At the moment when a magnanimous nation which had just broken its fetters associated its deliverance with the king who governed it, at the moment when that king himself consecrated the new social pact by sacred oaths, how did it come about that in other parts of Europe some men seemed to have made it their task to smother the seeds of good, eternalize hatred, and resuscitate suspicion? How did it happen that in France, tools of I don’t know what faction, ambassadors created by themselves, or missionaries of I don’t know what secret power, dared offer criminal help to the ruler they compromised, and pursued a constitutional monarch with insolent and hypocritical pity? Do they not know that it was thus that foreigners caused the fall of the unfortunate Louis XVI? Have they forgotten that their crazy threats, their alleged information, their incendiary pamphlets helped royalty’s more direct but not more dangerous enemies?2 Safely seated far from the theater of agitation and danger, it matters little to them what pits they dig beneath the feet of nations and around thrones.

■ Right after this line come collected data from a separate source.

-- ==== Sys2Proof/Tests/WitnessPower.lean ====
section
/-! SUPPORT. States and operands that meet the hypotheses of the statement about power, temperature, parking and the memory controller. -/

namespace Sys2Proof.Tests

set_option Elab.async false

open Sys2Proof.Machine Sys2Proof.Rules

/-- The module in S3 with some chassis. -/
def powered (d : Nat) (c : Chassis) : State := { staged 3 with ns := 1000, chassis := [(d, c)] }

/-- An epoch that is over and one that is not; the hundredth slow epoch and the thousandth fast one; a step that is due and one that is not, with
one owed after it; a cap that a chassis is faster than. -/
theorem witness_PowerParkingAndTheMemoryController_epochs :
    (∀ s ∈ [{ powered 15 { purse := 8388608, draws := 3, psStep := some (6, 2000) } with slowEpochs := 99, duty := 4 },
          { powered 15 { purse := 8388608, requests := [(0, 1, 9)] } with fastEpochs := 999 }],
        s.stage = 3 ∧ s.epoch + 1000 ≤ s.ns ∧ (∀ d, d < 16 → (chassisOf s d).purse ≤ 8388608) ∧ s.ceiling ≤ 1500)
      ∧ (powered 0 {}).ns < ({ powered 0 {} with epoch := 1 } : State).epoch + 1000
      ∧ (chassisOf (powered 15 { psStep := some (7, 1000), psDue := -1 }) 15).psStep = some (7, 1000) ∧ 1000 ≤ (powered 15 {}).ns
      ∧ ((chassisOf (powered 15 { psStep := some (3, 1001) }) 15).psStep = some (3, 1001) ∧ (powered 15 {}).ns < 1001)
      ∧ ((4 : BitVec 3).toNat < ({ powered 15 {} with pscap := 5 } : State).pscap ∧ (4 : BitVec 3).toNat < (chassisOf (powered 15 { ps := 5 }) 15).ps) := by
  decide +kernel

/-- Readings of sixteen sensors, the highest of them at the thermal stop and just below it, of a chassis that has not been sampled and of one whose
sample is 1 µs old; a reading that is missing and a sample that comes early; changes that are due and ones that are not. -/
def sensors (r : Nat) : List Nat := r :: List.replicate 15 300
def sampledAt (t : Nat) : State := powered 15 { sampled := some t }

theorem witness_PowerParkingAndTheMemoryController_heat :
    (∀ r ∈ [920, 919], (sensors r).length = 16 ∧ r ∈ sensors r ∧ ∀ x ∈ sensors r, x ≤ r)
      ∧ (chassisOf (powered 15 {}) 15).sampled = none
      ∧ ((chassisOf (sampledAt 0) 15).sampled = some 0 ∧ ¬1200 * (sampledAt 0).ns + (sampledAt 0).nsPart < 0 + 1200000)
      ∧ (sensors 300).tail.length ≠ 16
      ∧ (∃ t, (chassisOf (sampledAt 1) 15).sampled = some t ∧ 1200 * (sampledAt 1).ns + (sampledAt 1).nsPart < t + 1200000)
      ∧ (let s := powered 15 { tsNext := some (3, 1200000), holdNext := some (true, 1200000), clk := 64 };
        let c := chassisOf s 15;
        c.tsNext = some (3, 1200000) ∧ c.holdNext = some (true, 1200000) ∧ c.clk % 64 = 0 ∧ 1200000 ≤ 1200 * s.ns + s.nsPart)
      ∧ (let s := powered 15 { tsNext := some (3, 1200001), holdNext := some (false, 1200001), clk := 64 };
        let c := chassisOf s 15;
        c.tsNext = some (3, 1200001) ∧ c.holdNext = some (false, 1200001) ∧ ¬(c.clk % 64 = 0 ∧ 1200001 ≤ 1200 * s.ns + s.nsPart))
      ∧ (let c := chassisOf (powered 15 { clk := 63 }) 15; c.tsNext = none ∧ c.holdNext = none ∧ ¬(c.clk % 64 = 0 ∧ 0 ≤ 0)) :=
  ⟨by decide +kernel, by decide +kernel, by decide +kernel, by decide +kernel, ⟨1, by decide +kernel⟩, by decide +kernel⟩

Enlightened and generous Spaniards, these men have already caused you many hardships. Since 1814 they have perpetually preached to your rulers both the legitimacy of absolute power and the justice of the frightful means necessary to preserve it. Their opinion seemed disinterested. Who can determine the authority it ought to have? Their voice came from afar: one would have thought it impartial, like that of an equitable posterity. Who can know to what degree it has influenced your misfortunes?
Of all your enemies, these men are the most inexcusable, perhaps the only inexcusable ones. Without passion and without immediate interest, they coldly applauded the persecutions, the sufferings, the tortures inflicted by your defenders. Let the victims’ blood fall on them!